Arugula is perhaps not as popular as its siblings, but its therapeutic effects are still worth noting. These greens contain high amounts of nitrates which are known to lower blood pressure and reduce the amount of oxygen needed during exercise.

  1. Cancer – Cruciferous vegetables are known to significantly lower the risk of cancer, particularly the lung and colon varieties. Numerous studies have concluded that green leafy vegetables delay the growth of tumors as well as inhibit cancer-causing enzymes from proliferating in the body. Rocket greens are said to be extremely potent in reducing cancerous growths. Moreover, they contain high amounts of chlorophyll which has been shown to block carcinogenic effects.
  2. Diabetes – Rocket greens are great sources of alpha-lipoic acid. These compounds are recognized to lower glucose levels, increase insulin sensitivity, and prevent associated symptoms of diabetes. An analysis on the efficacy of rocket greens against diabetes showed that the vegetable decreased peripheral and autonomic neuropathy (nerve damage).
  3. Osteoporosis – Arugula contributes to your daily need for calcium, offering as much as 64 mg in two cups. Rocket greens also have adequate amounts of vitamin K which can improve the bone matrix.
  4. Exercise – Studies have suggested that arugula can enhance athletic performance, particularly because of their high nitrate content. Supposedly, rocket greens can improve how well your body uses oxygen, preventing muscle fatigue and nerve damage.

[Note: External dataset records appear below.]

/-- R63, R79, R223: when the slot whose turn it is may issue, and the bits at its PC decode, a step executes what they stand
for, with what follows at once: alone, or, for a pair that takes effect, the second on the state the first leaves with its
sources as at issue (an instruction that its group's first has left behind apart, log entry 65). An event of the agenda
that may happen is executed as such. -/
def Obligations.StepRunsDecoded : Prop :=
  ∀ (s : State),
    let after := fun (o : Host.Outcome State Fault Refusal) (g : State → State) => match o with
      | .next u => Host.Outcome.next (afterStep (g u))
      | .fault r => .fault r
      | .refused r => .refused r
    (∀ (k : Nat) (t : Task) (l : BitVec 512), running s = true →
      s.force = some k ∨ (s.force = none ∧ s.agenda = [] ∧ nextSlot s = some k) →
      taskAt s k = some t → wantsIssue s t = true → t.deferredBp = none → t.dataFaults = [] → t.pairSrc = none →
      fetchLine s k t = .line s l → pcForm t.pc = true → pcSlot t.pc < 5 → t.entryCheck = false ∨ btBit l (pcSlot t.pc) = true →
      let b := lineSlot l (pcSlot t.pc)
      let b2 := lineSlot l (pcSlot t.pc + 1)
      (∀ i, ptBit l (pcSlot t.pc) = false → t.bpSkip = some t.pc ∨ bpMatch s t [t.pc] = none → decodeSlot b = .ok i →
        canIssue s k t (completing s k) [b] [i] = true → step s = after (exec i (atSlot s k false false b)) (afterGroup k [b])) ∧
      (∀ i j u1 u2 mid, ptBit l (pcSlot t.pc) = true → t.bpSkip = some t.pc ∨ bpMatch s t [t.pc, t.pc + 1] = none →
        groupIllegal b b2 = false → decodeSlot b = .ok i → decodeSlot b2 = .ok j → canIssue s k t (completing s k) [b, b2] [i, j] = true →
        exec i (atSlot s k true false b) = .next u1 → exec j (atSlot s k true true b2) = .next u2 →
        u1.grp.result = .retired → u2.grp.result = .retired → secondWaits s u1 u2 k t b2 = false →
        mid = { u1 with grp := { u1.grp with
          second := true, bits := b2, snap := some t, raised := raisedBy s k b } } →
        ∀ u3, exec j mid = .next u3 → u3.grp.result = .retired → step s = .next (afterStep (afterGroup k [b, b2] u3)))) ∧
    ∀ (e : Instr) (rest : List Instr), running s = false ∨ s.force = none → s.agenda = e :: rest → acts s e = true →
      step s = after (exec e { s with agenda := rest }) id

/-- R15, R16, R107: after a reset memory reads zero and clean throughout, no task, domain or queue exists, and the part holds
READY 0 and WIPING 1; the canonical form of memory holds. The value of host memory is the model's (log entry 3). -/
def Obligations.ResetState : Prop :=
  let s := State.reset
  s.mem.wf = true ∧ (∀ a, tabGet 0 a s.mem.bytes = 0) ∧ (∀ g, tabGet false g s.mem.poison = false) ∧
    (∀ k, taskAt s k = none) ∧ (∀ a, domOf s a = none) ∧ (∀ k, queueAt s k = {}) ∧ s.hub.pkg.ready = false ∧
    s.hub.pkg.wiping = true ∧ pkgStatus s.hub.pkg = 4 ∧ s.clock = 0 ∧ running s = false

/-- Every step keeps the canonical form of memory and of its poison bits. -/
def Obligations.StepKeepsMemoryCanonical : Prop :=
  ∀ s s' : State, s.mem.wf = true → step s = .next s' → s'.mem.wf = true
end

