theorem witness_debugSession :
    (goes (.debugSessionOpen ⟨2, 0, false⟩) base (fun u => (sessionAt u 2).isSome) &&
      goes (.debugSessionOpen ⟨2, 1, false⟩) base (fun u => (sessionAt u 2).isNone) &&
      reaches pkg sess dom && !reaches pkg { sess with keyHash := 1 } dom &&
      tells (.halt (cmd 0 0 0))
        (watched { base with hub := { base.hub with doms := [(1, { dom with flags := 0 })] } }) 8 &&
      tells (.rewind (cmd 0 0 0))
        (watched { base with hub := { base.hub with doms := [(1, { dom with flags := 0 })] } }) 8 &&
      goes (.slog (cmd 0 0 0)) { base with hub := { base.hub with sessions := [(2, { sess with busy := some (.replaying 1) })] } } (fun u => (sessionAt u 2).any (·.busy.isSome)) &&
      tells (.rewind { cmd 0 0 0 with byte1 := 1 }) resting 9 && tells (.rewind { cmd 0 0 0 with bytes48 := 1 }) resting 9 &&
      tells (.halt { cmd 0 1 0 with gtid := 9 }) (watched base) 9 &&
        tells (.debugResume { cmd 0 1 0 with gtid := 9 }) (watched base) 9 &&
      goes (.halt (cmd 0 0 0)) (watched base) (fun u => (me u).preempt == 0x23 && (domOf u 1).any (·.halted)) &&
      tells (.debugResume { cmd 0 1 0 with gtid := 8 }) (watched
        (withSaved base { sleeper with withheld := true })) 0 &&
      tells (.debugResume (cmd 0 0 0)) (watched base) 0) = true := by decide +kernel

theorem witness_debugReads :
    (tells (.readMem (cmd 0x40000 0 16)) (watched base) 0 &&
      tells (.readMem (cmd 0x4000000000 0 16)) (watched base) 4 &&
      tells (.readTask { cmd 0 0 0 with gtid := 8 }) (watched
        (withSaved base { sleeper with withheld := true, area := 2 })) 8 &&
      tells (.readTask { cmd 0 0 0 with gtid := 8 }) (watched (withSaved base sleeper)) 10 &&
        tells (.writeMem (cmd 0x50000 0 16)) replayed 1 &&
      tells (.writeMem (cmd 0x4000000000 0 16)) (watched base) 4 &&
        tells (.writeMem (cmd 0x50000 0 16)) (watched base) 0 &&
      (readLog base 1).policy == 0 && tells (.setBp (cmd 0x40000 0x507 0)) (watched base) 0 &&
        tells (.setBp (cmd 0x40000 7 0)) (watched base) 0 &&
      tells (.setWp (cmd 8 0x703 (2 ^ 21))) (watched base) 0 &&
        tells (.setWp (cmd 8 0x703 (2 ^ 21 + 8))) (watched base) 9 &&
      tells (.setWp (cmd 4 0x703 8)) (watched base) 9 &&
        tells (.setWp (cmd 8 3 8)) (watched base) 0) = true := by decide +kernel

theorem witness_tailAndAccounting :
    (tells (.tail (cmd 0 0 0)) (watched base) 0 && tells (.tail (cmd 0x4000000000 1 0)) (watched base) 4 &&
      tells (.tail (cmd 0x90000 1 0)) (watched (withMem base [(0x90000, 7)])) 9 &&
      tells (.tail (cmd 0x90000 1 0)) (watched (withMem base [(0x90000, 8)])) 0 &&
        tells (.tail (cmd 0x90000 1 0)) (watched (withMem base [(0x90000, 24)])) 0 &&
      tells (.tail (cmd 0x90000 1 0)) (watched (withMem base [(0x90000, 25)])) 9 &&
        tells (.acct (cmd 0 1 32)) (watched base) 0 && tells (.acct (cmd 0 1 34)) (watched base) 9 &&
      tells (.acct (cmd 0 1 31)) (watched base) 9 && tells (.acct (cmd 0 0 0)) (watched base) 0 &&
        tells (.slog (cmd 0 1 0)) (watched base) 9 &&
      tells (.slog (cmd 0 (BitVec.ofNat 64 (2 ^ 63 + 2 ^ 43)) 0)) (watched base) 0 &&
        tells (.slog (cmd 0 (BitVec.ofNat 64 (2 ^ 63)) 0)) (watched base) 8) = true := by decide +kernel

theorem witness_lostPacket :
    (let s := { bare id with cores := { base.cores with tailLost := [(1, 4)] } }
     let on := { s with hub := { s.hub with doms := [(1, { dom with tail := some { ring := 0x90000, session := 2 } })] } }
     goes (.tailLostPacket 0) s (fun u => u.cores.tailLost.isEmpty) &&
       goes (.tailLostPacket 0) (withMem on [(0x90000, 8)]) (fun u => u.cores.tailLost.isEmpty) &&
      goes (.tailLostPacket 0) (withMem on [(0x90000, 8), (0x90008, 2 ^ 8)])
        (fun u => u == withMem on [(0x90000, 8), (0x90008, 2 ^ 8)])) = true := by decide +kernel

/-- Bench 0 alone in the log, its entry at 0xA001000; and an IRREVOCABLE entry after it. -/
def benched (s : State) (n : Nat) : State :=
  let m := (withMem s [(0xA000000, n), (0xA000018, 0x1A0000)]).mem
  let b := leBytes 8 (4 * 2 ^ 57) ++ leBytes 8 0 ++ leBytes 48 0 ++ leBytes 8 (7 * 2 ^ 57) ++ leBytes 8
    (2 ^ 30) ++ leBytes 48 0
  { s with mem := physWrite m 0xA001000 b false }

theorem witness_rewind :
    (domainQuiet resting 1 && !domainQuiet (watched base) 1 && tells (.rewind (cmd 1 0 0)) resting 9 &&
      tells (.rewind (cmd 0 0 2)) resting 9 &&
      tells (.release (cmd0 0 0 1)) resting 9 && tells (.release (cmd 0 0 0)) resting 9 && tells (.release (cmd0 0 0 0)) resting 2 &&
        tells (.rewind (cmd 0 0 0)) (watched base) 1 &&
      tells (.rewind (cmd 0 1 0)) resting 2 && tells (.rewind (cmd 0 0 0)) (benched resting 2) 3 &&
        tells (.rewind (cmd 0 0 0)) (benched resting 1) 0 &&
      tells (.rewind (cmd 0 0 1)) (benched resting 2) 0 &&
      (listPinned resting 1 0).isNone && (match stopList (benched resting 1) 1 with | .done _ _ => true | _ => false) &&
      (let deep := { resting with tasks := [(0, { task0 with depth := 1, asid := 2 })] }
       tells (.rewind (cmd 0 0 0)) deep 7)) = true := by decide +kernel

theorem witness_replay :
    (tells (.replay (cmd0 1 0 0)) resting 9 && tells (.replay (cmd 0 0 0)) resting 9 &&
      tells (.stepback (cmd 0 0 0)) resting 9 && tells (.replay (cmd0 0 0 0)) (watched base) 1 &&
      tells (.replay (cmd0 0 0 0)) resting 2 &&
      goes (.replay { cmd0 0 5 0 with gtid := 7 }) replayed (fun u => (sessionAt u 2).any (·.busy.isSome)) &&
      tells (.replay { cmd0 0 5 0 with gtid := 7 }) { replayed with tasks := [(0, { task0 with icount := 6 })] } 5 &&
        tells (.stepback (cmd0 1 0 0)) resting 9 &&
      tells (.stepback (cmd0 0 0 0)) (watched base) 1 && tells (.stepback (cmd0 0 0 0)) resting 9 &&
      tells (.stepback { cmd0 0 1 0 with gtid := 7 }) { resting with tasks := [(0, task0)] } 2 &&
      goes (.stepback { cmd0 0 1 0 with gtid := 7 }) { benched resting 1 with tasks := [(0, { task0 with icount := 6 })] } (fun u => (domOf u 1).any (·.replay.isSome)) &&
      goes (.replayStop 1) base (fun u => u == base) && nothingRuns replayed 1 &&
        tells (.replayStop 1) replayed 5) = true := by decide +kernel

/-! ### Events: writes from outside -/

theorem witness_outsideWrites :
    (goes (.hostWrite ⟨0x2000000000000, [1], false, none, none, false, 0⟩) base (fun u => u == base) &&
      unbacked 0x2000000000000 &&
      goes (.hostWrite ⟨0x50000, [1, 2], false, none, none, true, 0⟩) base (fun u => physNat u.mem 0x50000 2 == 0x201 &&
        tabGet false 0x5000 u.mem.poison) &&
      (let r := fun (k : UaKind) (pa : Nat) => Instr.ualinkCompleterRequest ⟨k, pa, 8, 5, 0x4001, [9], false, false, 0⟩
       goes (r .read hbmEnd) base (fun u => u.hub.linkOut.length == 1) &&
         goes (r .read 0x40000) base (fun u => u.hub.linkOut.length == 1) &&
        goes (r .coherence 0x40000) base (fun u => u.mem == base.mem) &&
          goes (r .write 0x40000) base (fun u => physNat u.mem 0x40000 1 == 9) &&
        goes (r .fetchAdd 0x40000) base (fun u => physNat u.mem 0x40000 8 == 0x4006) &&
          goes (r .swap 0x40000) base (fun u => physNat u.mem 0x40000 8 == 5) &&
        goes (r .cas 0x40000) base (fun u => physNat u.mem 0x40000 8 == 5))) = true := by decide +kernel
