-- ==== Sys2Proof/Machine/AddSub.lean ====
section
/-! DEFINITION. ADD, SUB, INC, DEC, NEG (spec/42_addsub.md R90 to R94, R96): the exact result, truncated to N
bits; no flag is written and nothing is raised. -/

namespace Sys2Proof.Machine

/-- ADD rd, ra, rb (R90). -/
def execAdd (rd ra rb : Reg) (s : State) : Host.Outcome State Fault Refusal :=
  done s (s.block.setReg rd (trunc _ ((uval (s.block.reg ra) : Int) + uval (s.block.reg rb))))

/-- SUB rd, ra, rb (R91). -/
def execSub (rd ra rb : Reg) (s : State) : Host.Outcome State Fault Refusal :=
  done s (s.block.setReg rd (trunc _ ((uval (s.block.reg ra) : Int) - uval (s.block.reg rb))))

/-- INC rd, ra (R92). -/
def execInc (rd ra : Reg) (s : State) : Host.Outcome State Fault Refusal :=
  done s (s.block.setReg rd (trunc _ ((uval (s.block.reg ra) : Int) + 1)))

/-- DEC rd, ra (R93). -/
def execDec (rd ra : Reg) (s : State) : Host.Outcome State Fault Refusal :=
  done s (s.block.setReg rd (trunc _ ((uval (s.block.reg ra) : Int) - 1)))

/-- NEG rd, ra (R94). -/
def execNeg (rd ra : Reg) (s : State) : Host.Outcome State Fault Refusal :=
  done s (s.block.setReg rd (negate (s.block.reg ra)))

end Sys2Proof.Machine
end

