-- ==== Sys2Proof/Machine/Bitwise.lean ====
section
/-! DEFINITION. AND, OR, XOR, NOT (spec/40_bitwise.md R70 to R73). -/

namespace Sys2Proof.Machine

/-- AND rd, ra, rb (R70). -/
def execAnd (rd ra rb : Reg) (s : State) : Host.Outcome State Fault Refusal :=
  done s (s.block.setReg rd (s.block.reg ra &&& s.block.reg rb))

/-- OR rd, ra, rb (R71). -/
def execOr (rd ra rb : Reg) (s : State) : Host.Outcome State Fault Refusal :=
  done s (s.block.setReg rd (s.block.reg ra ||| s.block.reg rb))

/-- XOR rd, ra, rb (R72). -/
def execXor (rd ra rb : Reg) (s : State) : Host.Outcome State Fault Refusal :=
  done s (s.block.setReg rd (s.block.reg ra ^^^ s.block.reg rb))

/-- NOT rd, ra (R73). -/
def execNot (rd ra : Reg) (s : State) : Host.Outcome State Fault Refusal :=
  done s (s.block.setReg rd (~~~s.block.reg ra))

end Sys2Proof.Machine
end

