/-- R162: an illegal word raises IllegalCommand, code 2, with FCMD = w, and does nothing else. -/
def Obligations.StepRaisesIllegalCommand : Prop :=
  ∀ (s : State) (w : Word) (rest : List Transaction) (c : Illegal),
    s.pending = .issue w :: rest → s.block.fcode = .none → decode w = .error c →
    ∃ t, step s = .next t ∧ t.block.fcode.number = 2 ∧
      Raised .illegalCommand w { s with pending := rest } t

/-- 60_exceptions.md, the first part of R164: a faulted block drops every Issue without any effect. -/
def Obligations.FaultedBlockDropsEveryIssue : Prop :=
  ∀ (s : State) (w : Word) (rest : List Transaction),
    s.pending = .issue w :: rest → s.block.fcode ≠ .none → step s = .next { s with pending := rest }

/-- R175: while the host presents nothing the block holds its state (the empty stream is the model's form of
"between transactions", notes/assumptions/4.md). -/
def Obligations.IdleBlockHoldsItsState : Prop :=
  ∀ s : State, s.pending = [] → step s = .next s

/-- 10_state.md and 70_reset_and_hazards.md (R23, R24, R180): Reset, from any state, sets STATUS and FCMD to 0
and gives each register the value of the draw modulo 2^N, and so does the first Reset of an execution at every
width; for every choice of sixteen N-bit values there is a draw that gives them. Two things in it are the
model's choice: that the draw is an argument of the transaction (notes/assumptions/3.md), and that the list of
results the host was given is kept across Reset (`SameHost`; notes/assumptions/5.md). -/
def Obligations.ResetSetsEveryPieceOfState : Prop :=
  (∀ (s : State) (draw : Draw) (rest : List Transaction), s.pending = .reset draw :: rest →
    ∃ t, step s = .next t ∧ t.status = 0 ∧ t.fcmd = 0 ∧ t.faulted = false ∧ t.width = s.width ∧
      (∀ r : Reg, t.uReg r = draw[r] % 2 ^ s.width.bits) ∧
      SameHost { s with pending := rest } t) ∧
  (∀ (w : Width) (draw : Draw), (State.afterReset w draw).status = 0 ∧
    (State.afterReset w draw).fcmd = 0 ∧ (State.afterReset w draw).faulted = false ∧
    ∀ r : Reg, (State.afterReset w draw).uReg r = draw[r] % 2 ^ w.bits) ∧
  ∀ (w : Width) (v : Vector (BitVec w.bits) 16), ∃ draw : Draw,
    ∀ r : Reg, (State.afterReset w draw).uReg r = (v[r]).toNat

/-- R167: ClrFault sets FCODE and FCMD to 0 and changes nothing else; on a block that is not faulted (in a
state a run can reach, where FCMD is then 0) it has no effect; and no step but ClrFault and Reset leaves the
faulted condition. -/
def Obligations.ClrFaultLeavesTheFaultedCondition : Prop :=
  (∀ (s : State) (rest : List Transaction), s.pending = .clrFault :: rest →
    (∃ t, step s = .next t ∧ t.block.fcode = .none ∧ t.fcmd = 0 ∧ t.faulted = false ∧
      SameRegs [] s t ∧ SameFlags s t ∧ SameHost { s with pending := rest } t) ∧
    (s.Inv → s.block.fcode = .none → step s = .next { s with pending := rest })) ∧
  ∀ s t : State, s.block.fcode ≠ .none → step s = .next t → t.block.fcode = .none →
    ∃ rest, s.pending = .clrFault :: rest ∨ ∃ draw, s.pending = .reset draw :: rest

/-- R37: RdStatus returns bit 0 = EQ, bit 1 = LT, bits 9:8 = FCODE and all other bits 0; RdFcmd returns FCMD;
neither changes any state, faulted or not. -/
def Obligations.StatusReadsReturnTheControlState : Prop :=
  (∀ (s : State) (rest : List Transaction), s.pending = .rdStatus :: rest →
    ∃ v : Word, step s = .next { s with pending := rest, replies := s.replies ++ [.status v] } ∧
      v.getLsbD 0 = s.block.eqFlag ∧ v.getLsbD 1 = s.block.ltFlag ∧
      (v.extractLsb' 8 2).toNat =
        (match s.block.fcode with | .none => 0 | .divisionByZero => 1 | .illegalCommand => 2) ∧
      v.extractLsb' 2 6 = 0 ∧ v.extractLsb' 10 22 = 0) ∧
  ∀ (s : State) (rest : List Transaction), s.pending = .rdFcmd :: rest →
    step s = .next { s with pending := rest, replies := s.replies ++ [.fcmd s.block.fcmd] }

Eating too much arugula though can interact negatively with your blood thinner. There are also people who experience gastrointestinal distress when they consume rocket greens. If you have a sensitive stomach or on blood thinners, please ask your dietitian if you can eat arugula.

Body systems supported by rocket

Rocket improves your digestion. As we explore the deep, intrinsic connection between the brain and the gut, we begin to understand just how important diet is to overall health. Arugula works by introducing different antioxidants into the system; each working together to enhance organ function. It likewise has an added effect of removing toxins from the body. As such, the entire body is supported by this leafy green.

Ways to use rocket

It is best not to overcook rocket, if at all. This lowers its nutritional profile. Instead, we recommend tossing freshly cut arugula in a salad.

Where to learn more


Rocket, otherwise known as arugula, is a cruciferous vegetable that has a lot of medicinal uses. It is a delicious way to prevent cancer, osteoporosis, and diabetes. Those who are on blood thinners are warned against taking it, as they can experience nausea or diarrhea.